Assignment: Copy all of the records below verbatim.

Stored data
----
-- ==== Sys2Proof/Tests/Slice0.lean ====
section
/-! SUPPORT. Ill-formed commands, the spec's own examples, and for every statement with hypotheses a state and operands that meet them. -/

namespace Sys2Proof.Tests

set_option maxRecDepth 20000

open Sys2Proof.Machine

/-! Well-formedness: each check refuses a term -/

theorem test_wf_register_size : (Instr.registerWrite 0 false 0x10 3 0 ⟨.a, 0⟩).wf = false := by decide

theorem test_wf_register_align : (Instr.registerWrite 0 false 0x14 8 0 ⟨.a, 0⟩).wf = false := by decide

theorem test_wf_register_address : (Instr.registerWrite 0 false 4096 4 0 ⟨.a, 0⟩).wf = false := by decide

theorem test_wf_slow_address : (Instr.registerWrite 0 true 0x102 4 0 ⟨.a, 0⟩).wf = false := by decide

theorem test_wf_completion : (Instr.dmaCompletion 0 false false 1 [7]).wf = false := by decide

theorem test_wf_hello : (Instr.thlHello 0 {} .a [1, 2]).wf = false := by decide

theorem test_wf_thl_tag : (Instr.thlRegRead 0 {} 1 1 0 []).wf = false ∧ (Instr.thlRegWrite 0 {} 1 1 0 0 [] 0).wf = false ∧
    (Instr.thlData 0 {} 1 1 0 0 [] []).wf = false ∧ (Instr.thlAck 0 {} 1 1 0 0 []).wf = false := by decide

theorem test_wf_can_identifier : (Instr.canFrameReceived .a 0 { ident := 2048, dlc := 0, data := [] } 0).wf = false := by decide

theorem test_wf_can_length : (Instr.canFrameReceived .a 0 { ident := 1, dlc := 2, data := [1] } 0).wf = false := by decide

theorem test_wf_sentence : (Instr.udpbcDatagram .a {} ⟨[0, 0, 0, 0, 0, 0], 0, true⟩ 0 [List.replicate 83 0]).wf = false := by decide

theorem test_wf_rs422 : (Instr.rs422Sentence 0 (List.replicate 257 0) false 0).wf = false := by decide

theorem test_wf_samples : (Instr.safetyInputSample 0 [1]).wf = false := by decide

theorem test_wf_cycle : (Instr.skCycleEnd (some { soCmd := [], connOut := [], statusOut := [] }) none 0).wf = false := by decide

theorem test_wf_kernel_code : (Instr.skKernelFault 65536).wf = false := by decide

theorem test_wf_island_kind : (Instr.islandEdge 0 .sk).wf = false := by decide

theorem test_wf_panel_line : (Instr.panelFrame 0 [(0, List.replicate 26 0)]).wf = false := by decide

/-! Small states -/

/-- A lane that has started, alone. -/
def lane1 : Lane := { feed := true, cidOk := true, phase := .running, winUp := true, clkQual := true, rolesStep := true,
                      startDone := true, role := .solo, lit := true }

/-- A RUNNING station on Lane A, with partition 0 attached. -/
def up : State := { a := lane1, st := { phase := .running, ready := true }, svc := { up := true },
                    parts := [(0, { att := .attached, roleReq := 2, lane := .a })] }

/-- `s` with partition 0 in place of its own. -/
def withPart (s : State) (f : Partition → Partition) : State := s.updPart 0 f

/-- `s` with a command of partition 0 accepted. -/
def cmd (s : State) (urg : Bool) (ws : List Word) : State :=
  s.updMb 0 urg fun m => { m with busy := true, phase := .accepted, cmd := ws }

/-- `s` with the lock at partition 0. -/
def locked (s : State) : State := s.updSt fun t => { t with lock := some 0 }

/-- `s` with a bulk command of partition 0 at the front. -/
def bulk (s : State) : State := s.updSt fun t => { t with bulkQueue := [0] }

/-- A record with the given bytes, the others 0. -/
def rec_ (typ inst : Nat) (bs : List (Nat × Byte)) : CfgRec :=
  ⟨0, typ, 1, 0, inst, (List.range 300).map fun i => ((bs.find? fun e => e.1 == i).map fun e => e.2).getD 0⟩

def withCfg (s : State) (rs : List CfgRec) : State := s.updSt fun t => { t with cfg := some rs }
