-- ==== Sys2Proof/Tests/Slice0.lean ====
section
/-! SUPPORT. Small tests, each one step or one word with its expected value from the spec (95_test_vectors.md or the rule named), and
for every obligation with hypotheses a witness that meets them. -/

namespace Sys2Proof.Tests

open Sys2Proof.Machine

/-- The next state of an outcome, if it is one. -/
def nextOf (o : StepOutcome) : Option State :=
  match o with
  | .next t => some t
  | .fault _ | .refused _ => none

def zero16 : Bytes16 := Vector.replicate 16 0x00
def ones16 : Bytes16 := Vector.replicate 16 0xFF

/-- 95_test_vectors.md section 2.8, vector 1.1: the state after construction from the all-zero key and IV. -/
def readySample : State := { State.reset with
  cells := some #v[0x747CA0C4, 0x6259DD0B, 0x47A94C2B, 0x3A89C82E, 0x32B433FC, 0x231EA13F, 0x31711E42, 0x4CCCE955,
    0x3FB6071E, 0x161D3512, 0x7114B136, 0x5154D452, 0x78C69A74, 0x4F26BA6B, 0x3E1B8D6A, 0x7F08E141]
  r1 := some 0x3512BF50
  r2 := some 0xA0920453
  x := some #v[0x7C37BA6B, 0xB1367F6C, 0x1E426568, 0xDD0BF9C2]
  phase := .ready
  round := 33 }

/-- 95_test_vectors.md section 2.8: the zero key before its warm-up round. -/
def warmupSample : State := { State.reset with
  cells := some #v[0x7CE15B8B, 0x747CA0C4, 0x6259DD0B, 0x47A94C2B, 0x3A89C82E, 0x32B433FC, 0x231EA13F, 0x31711E42,
    0x4CCCE955, 0x3FB6071E, 0x161D3512, 0x7114B136, 0x5154D452, 0x78C69A74, 0x4F26BA6B, 0x3E1B8D6A]
  r1 := some 0x14CFD44C
  r2 := some 0x8C6DE800
  phase := .init
  round := 32 }

/-- 95_test_vectors.md section 2.4, row 1: the zero key just loaded, at round `k`. -/
def initSample (k : BitVec 6) : State := { State.reset with
  cells := some (keyCells zero16 zero16), r1 := some 0, r2 := some 0, phase := .init, round := k }

/-- 95_test_vectors.md P3: a GEN before any LOAD. -/
def faultSample : State := { State.reset with phase := .fault, cause := .notReady }

/-- A state with its response FIFO full. -/
def full (s : State) : State := { s with resp := List.replicate Config.respDepth 0 }

/-- A state whose next move is an acceptance step on these port words. -/
def accepting (ws : List Word) (s : State) : State := { s with port := ws, sched := [.accept] }

-- WellFormed: an ill-formed input for each check, and a well-formed one

theorem test_frame_no_word : frameWellFormed [] = false := by decide
theorem test_frame_reserved_nonzero : frameWellFormed [0x00000102] = false := by decide
theorem test_frame_opcode_unassigned : frameWellFormed [0x00000004] = false := by decide
theorem test_frame_payload_missing : frameWellFormed [0x00000001, 0, 0, 0, 0, 0, 0, 0] = false := by decide
theorem test_frame_payload_too_long : frameWellFormed [0x00000002, 0] = false := by decide
theorem test_frame_load : frameWellFormed [0x00000001, 0, 0, 0, 0, 0, 0, 0, 0] = true := by decide
theorem test_buffer_key_short : buffersWellFormed (List.replicate 15 0) (List.replicate 16 0) = false := by decide
theorem test_buffer_iv_long : buffersWellFormed (List.replicate 16 0) (List.replicate 17 0) = false := by decide
theorem test_mkLoad_rejects : mkLoad (List.replicate 15 0) (List.replicate 16 0) = none := by decide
----
Your response:
-- ==== Sys2Proof/Tests/Slice0.lean ====
section
/-! SUPPORT. Ill-formed commands, the spec's own examples, and for every statement with hypotheses a state and operands that meet them. -/

namespace Sys2Proof.Tests

set_option maxRecDepth 20000

open Sys2Proof.Machine

/-! Well-formedness: each check refuses a term -/

theorem test_wf_register_size : (Instr.registerWrite 0 false 0x10 3 0 ⟨.a, 0⟩).wf = false := by decide

theorem test_wf_register_align : (Instr.registerWrite 0 false 0x14 8 0 ⟨.a, 0⟩).wf = false := by decide

theorem test_wf_register_address : (Instr.registerWrite 0 false 4096 4 0 ⟨.a, 0⟩).wf = false := by decide

theorem test_wf_slow_address : (Instr.registerWrite 0 true 0x102 4 0 ⟨.a, 0⟩).wf = false := by decide

theorem test_wf_completion : (Instr.dmaCompletion 0 false false 1 [7]).wf = false := by decide

theorem test_wf_hello : (Instr.thlHello 0 {} .a [1, 2]).wf = false := by decide

theorem test_wf_thl_tag : (Instr.thlRegRead 0 {} 1 1 0 []).wf = false ∧ (Instr.thlRegWrite 0 {} 1 1 0 0 [] 0).wf = false ∧
    (Instr.thlData 0 {} 1 1 0 0 [] []).wf = false ∧ (Instr.thlAck 0 {} 1 1 0 0 []).wf = false := by decide

theorem test_wf_can_identifier : (Instr.canFrameReceived .a 0 { ident := 2048, dlc := 0, data := [] } 0).wf = false := by decide

theorem test_wf_can_length : (Instr.canFrameReceived .a 0 { ident := 1, dlc := 2, data := [1] } 0).wf = false := by decide

theorem test_wf_sentence : (Instr.udpbcDatagram .a {} ⟨[0, 0, 0, 0, 0, 0], 0, true⟩ 0 [List.replicate 83 0]).wf = false := by decide

theorem test_wf_rs422 : (Instr.rs422Sentence 0 (List.replicate 257 0) false 0).wf = false := by decide

theorem test_wf_samples : (Instr.safetyInputSample 0 [1]).wf = false := by decide

theorem test_wf_cycle : (Instr.skCycleEnd (some { soCmd := [], connOut := [], statusOut := [] }) none 0).wf = false := by decide

theorem test_wf_kernel_code : (Instr.skKernelFault 65536).wf = false := by decide

theorem test_wf_island_kind : (Instr.islandEdge 0 .sk).wf = false := by decide

theorem test_wf_panel_line : (Instr.panelFrame 0 [(0, List.replicate 26 0)]).wf = false := by decide

/-! Small states -/

/-- A lane that has started, alone. -/
def lane1 : Lane := { feed := true, cidOk := true, phase := .running, winUp := true, clkQual := true, rolesStep := true,
                      startDone := true, role := .solo, lit := true }

/-- A RUNNING station on Lane A, with partition 0 attached. -/
def up : State := { a := lane1, st := { phase := .running, ready := true }, svc := { up := true },
                    parts := [(0, { att := .attached, roleReq := 2, lane := .a })] }

/-- `s` with partition 0 in place of its own. -/
def withPart (s : State) (f : Partition → Partition) : State := s.updPart 0 f

/-- `s` with a command of partition 0 accepted. -/
def cmd (s : State) (urg : Bool) (ws : List Word) : State :=
  s.updMb 0 urg fun m => { m with busy := true, phase := .accepted, cmd := ws }

/-- `s` with the lock at partition 0. -/
def locked (s : State) : State := s.updSt fun t => { t with lock := some 0 }

/-- `s` with a bulk command of partition 0 at the front. -/
def bulk (s : State) : State := s.updSt fun t => { t with bulkQueue := [0] }

/-- A record with the given bytes, the others 0. -/
def rec_ (typ inst : Nat) (bs : List (Nat × Byte)) : CfgRec :=
  ⟨0, typ, 1, 0, inst, (List.range 300).map fun i => ((bs.find? fun e => e.1 == i).map fun e => e.2).getD 0⟩

def withCfg (s : State) (rs : List CfgRec) : State := s.updSt fun t => { t with cfg := some rs }
-- ==== Sys2Proof/Tests/Slice0.lean ====
section
/-! SUPPORT. Small tests, each one step or one word with its expected value from the spec (95_test_vectors.md or the rule named), and
for every obligation with hypotheses a witness that meets them. -/

namespace Sys2Proof.Tests

open Sys2Proof.Machine

/-- The next state of an outcome, if it is one. -/
def nextOf (o : StepOutcome) : Option State :=
  match o with
  | .next t => some t
  | .fault _ | .refused _ => none

def zero16 : Bytes16 := Vector.replicate 16 0x00
def ones16 : Bytes16 := Vector.replicate 16 0xFF

/-- 95_test_vectors.md section 2.8, vector 1.1: the state after construction from the all-zero key and IV. -/
def readySample : State := { State.reset with
  cells := some #v[0x747CA0C4, 0x6259DD0B, 0x47A94C2B, 0x3A89C82E, 0x32B433FC, 0x231EA13F, 0x31711E42, 0x4CCCE955,
    0x3FB6071E, 0x161D3512, 0x7114B136, 0x5154D452, 0x78C69A74, 0x4F26BA6B, 0x3E1B8D6A, 0x7F08E141]
  r1 := some 0x3512BF50
  r2 := some 0xA0920453
  x := some #v[0x7C37BA6B, 0xB1367F6C, 0x1E426568, 0xDD0BF9C2]
  phase := .ready
  round := 33 }

/-- 95_test_vectors.md section 2.8: the zero key before its warm-up round. -/
def warmupSample : State := { State.reset with
  cells := some #v[0x7CE15B8B, 0x747CA0C4, 0x6259DD0B, 0x47A94C2B, 0x3A89C82E, 0x32B433FC, 0x231EA13F, 0x31711E42,
    0x4CCCE955, 0x3FB6071E, 0x161D3512, 0x7114B136, 0x5154D452, 0x78C69A74, 0x4F26BA6B, 0x3E1B8D6A]
  r1 := some 0x14CFD44C
  r2 := some 0x8C6DE800
  phase := .init
  round := 32 }

/-- 95_test_vectors.md section 2.4, row 1: the zero key just loaded, at round `k`. -/
def initSample (k : BitVec 6) : State := { State.reset with
  cells := some (keyCells zero16 zero16), r1 := some 0, r2 := some 0, phase := .init, round := k }

/-- 95_test_vectors.md P3: a GEN before any LOAD. -/
def faultSample : State := { State.reset with phase := .fault, cause := .notReady }

/-- A state with its response FIFO full. -/
def full (s : State) : State := { s with resp := List.replicate Config.respDepth 0 }

/-- A state whose next move is an acceptance step on these port words. -/
def accepting (ws : List Word) (s : State) : State := { s with port := ws, sched := [.accept] }

-- WellFormed: an ill-formed input for each check, and a well-formed one

theorem test_frame_no_word : frameWellFormed [] = false := by decide
theorem test_frame_reserved_nonzero : frameWellFormed [0x00000102] = false := by decide
theorem test_frame_opcode_unassigned : frameWellFormed [0x00000004] = false := by decide
theorem test_frame_payload_missing : frameWellFormed [0x00000001, 0, 0, 0, 0, 0, 0, 0] = false := by decide
theorem test_frame_payload_too_long : frameWellFormed [0x00000002, 0] = false := by decide
theorem test_frame_load : frameWellFormed [0x00000001, 0, 0, 0, 0, 0, 0, 0, 0] = true := by decide
theorem test_buffer_key_short : buffersWellFormed (List.replicate 15 0) (List.replicate 16 0) = false := by decide
theorem test_buffer_iv_long : buffersWellFormed (List.replicate 16 0) (List.replicate 17 0) = false := by decide
theorem test_mkLoad_rejects : mkLoad (List.replicate 15 0) (List.replicate 16 0) = none := by decide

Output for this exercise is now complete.